* _TASK MATERIAL_

/-- An entry of the event log (R790), word for word. -/
structure LogEntry where
  ns : Nat
  sec : Nat
  secHi : Nat
  page : Nat
  inst : Nat
  source : Nat
  event : Nat
  sev : Nat
  ntValid : Bool
  arg0 : Nat
  arg1 : Nat
  seq : Nat
  deriving DecidableEq, Repr

/-- A trace record (R786). -/
structure TraceRec where
  id : Nat
  point : Nat
  inst : Nat
  ns : Nat
  sec : Nat
  secHi : Nat
  frac : Nat
  srcDev : Nat
  arg0 : Nat
  arg1 : Nat
  seq : Nat
  deriving DecidableEq, Repr

/-- Where a queued frame lies (R368 to R373): on chip, in the write staging buffer, in HBM, on its way to the read-back
buffer, or in it. -/
inductive Place where
  | chip | staged | hbm | reading | back
  deriving DecidableEq, Repr

/-- What holds a frame's bytes on the QD: nothing (read back already, or not on the QD), a buffer of its own, or the
buffer of a multicast descriptor (R365). -/
inductive Hold where
  | free
  | buffer (pool buf : Nat)
  | replica (mcd rep : Nat)
  deriving DecidableEq, Repr

/-- A frame inside the device with everything the units attach to it. `bytes` run from the destination address to the
last byte before the FCS. -/
structure Frame where
  bytes : List Byte := []
  fcs : Nat := 0                    -- the FCS that arrived or was computed
  fcsGood : Bool := true            -- the FCS and every codeword of it were good (R90, R110)
  poison : Bool := false            -- uncorrectable data (R92)
  port : Nat := 0                   -- ingress line port
  ctx : Nat := 0                    -- ORD context (R240)
  seq : Nat := 0                    -- dealing sequence number
  time : NetTime := {}              -- ingress timestamp (R135)
  timeValid : Bool := false
  csum : Option (Nat × Nat) := none -- RX_START and the received one's-complement sum from it (R124)
  l4chk : Nat := 0                  -- TCP or UDP checksum: 0 not checked, 1 verified, 2 failed (R124, R620)
  csumIns : Option (Nat × Nat) := none   -- checksum insertion: first byte summed, offset (R125)
  ofl : Nat := 0                    -- receive offload profile and its argument (R614)
  oflArg : Nat := 0
  traced : Bool := false            -- trace bit (R783)
  traceId : Nat := 0
  srcDev : Nat := 0
  startKey : Nat := 0               -- parser start key
  slots : Tbl (List Byte) := []     -- header-vector slots (R872)
  reason : Nat := 0                 -- PARSE_REASON
  l3 : Option Nat := none           -- L3 start (R235)
  l4 : Option Nat := none           -- L4 start
  payload : Nat := 0                -- payload start
  keyProf : Nat := 0                -- key profile (R249)
  pmmHit : Bool := false            -- payload-matcher result (R260)
  pmmPat : Nat := 0
  pmmGroups : Nat := 0
  act : List Nat := [0, 0, 0, 0]    -- action words (R251)
  looked : Bool := false            -- it has entered stage 49, where it captures the two that follow
  epoch : Nat := 0                  -- table epoch (R311)
  fence : Nat := 0                  -- fence generation (R292)
  modified : Bool := false          -- a byte changed since receipt (R91)
  nhType : Nat := 0                 -- next-hop TYPE (R289)
  dest : Nat := 0                   -- destination word
  cls : Nat := 0                    -- traffic class
  rewrite : Nat := 0                -- rewrite row
  group : Nat := 0                  -- multicast group
  queue : Nat := 0                  -- queue on the QD
  outPort : Nat := 0                -- egress port
  qp : Nat := 0                     -- queue pair
  flags : Nat := 0                  -- descriptor flags
  cut : Bool := false               -- released before its last byte had arrived (R74)
  err : Bool := false               -- marked errored by a length overrun (R364)
  ce : Bool := false                -- the descriptor requests CE (R379)
  qlen : Nat := 0                   -- LEN on the QD, FCS included (R361)
  place : Place := .chip
  hold : Hold := .free
  macq : Nat := 0                   -- MAC queue of its grant (R400)
  ipfix : Bool := false             -- taken by the IPFIX sampler (R645)
  ptp : Nat := 0                    -- IEEE 1588 marks: bit 0 originTimestamp, 1 correctionField, 2 capture (R139, R140)
  aux : List Nat := []              -- side values of the unit that holds the frame
  deriving DecidableEq, Repr

/-- What the block gives to the outside: messages, host memory writes, frames, cells, pin pulses and read data. The model
records them in State.out, newest first. -/
inductive Out where
  | readData (who : Nat) (page off value : Nat)        -- a register read's answer
  | msix (fn vec : Nat)                                -- an MSI-X message (R543)
  | spInt (proc : Nat)                                 -- the interrupt line of a service processor rises (R72): 0 SP-A, 1 SP-B
  | snapOut                                            -- the SNAP_OUT pulse (R771)
  | hostWrite (fn addr : Nat) (data : List Byte) (ro : Bool)   -- a memory write to the host, with its Relaxed Ordering (R546)
  | hostRead (fn addr len : Nat)                       -- a memory read request to the host
  | cfgData (fn : Nat) (value : Nat)                   -- a configuration completion's data
  | cfgRetry (fn : Nat)                                -- Request Retry Status (R535)
  | completerAbort (fn : Nat)                          -- Completer Abort (R540)
  | unsupported (fn : Nat)                             -- Unsupported Request (R557)
  | memData (fn value : Nat)                           -- a memory read's completion data
  | pme (fn : Nat)                                     -- a power-management event (R604)
  | errMsg (fn sev : Nat)                              -- an error message: 0 correctable, 1 non-fatal, 2 fatal
  | txFrame (port : Nat) (bytes : List Byte) (fcs : Nat)    -- a frame on a line port
  | txMpacket (port : Nat) (first last : Bool) (bytes : List Byte) (crc : Nat)   -- an mPacket of a preempted frame, with its mCRC or FCS (R116)
  | txPause (port : Nat) (prios : Nat) (xoff : Bool)   -- a PAUSE or PFC frame the device sends (R122)
  | cell (link : Nat) (bytes : List Byte)              -- a fabric cell on a link, data, control or idle
  | superframe (link : Nat) (codewords : List (List Byte))   -- the 33 codewords of a superframe of 20 cells (R435, R436)
  | bandFlit (toQd : Bool) (bytes : List Byte)         -- a flit on the Band (R13)
  | bandPayload (toQd : Bool) (vc : Nat) (payload : List Byte)   -- what a flit delivers on its virtual channel (R15)
  | csbFrame (bits : List Nat)                         -- the cage output bits shifted out (R155)
  | mmBus (master : Nat) (vals : List Nat)             -- a management-bus transaction
  | ppsOut (usHigh : Nat)                              -- the PPS_OUT pulse and its width in microseconds (R668)
  | tod (bytes : List Byte)                            -- a ToD message (R669)
  | flexeOh (page phy : Nat) (vals map calA calB : List Nat)   -- FlexE overhead sent on a PHY: group, C, CR, CA, RPF; PHY map; calendars (R189)
  | otnOh (page slice : Nat) (vals : List Nat) (msi : List (Option Nat))   -- OTN overhead sent: MFAS; SM and PM BIP-8, BEI, BDI; APS (R203)
  | fan (output : Nat) (pwm : Option (Nat × Nat))       -- a fan output's PWM frequency and duty in percent; none: high-impedance (R724, R725, R847)
  | gpio (value driven : Nat)                          -- the GPIO pins' values and which are driven (R724)
  | synce (output lane divLog2 : Nat) (on : Bool)      -- what a SyncE output carries: a lane's receive clock divided, or low (R672, R673)
  | toProcessor (bytes : List Byte)                    -- a frame handed to the service processor
  deriving DecidableEq, Repr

* _ASSIGNED TASK_
In how many lines of the data does the string "page" appear? Only the number should be given.

* _RESULT FOR THIS TASK_
4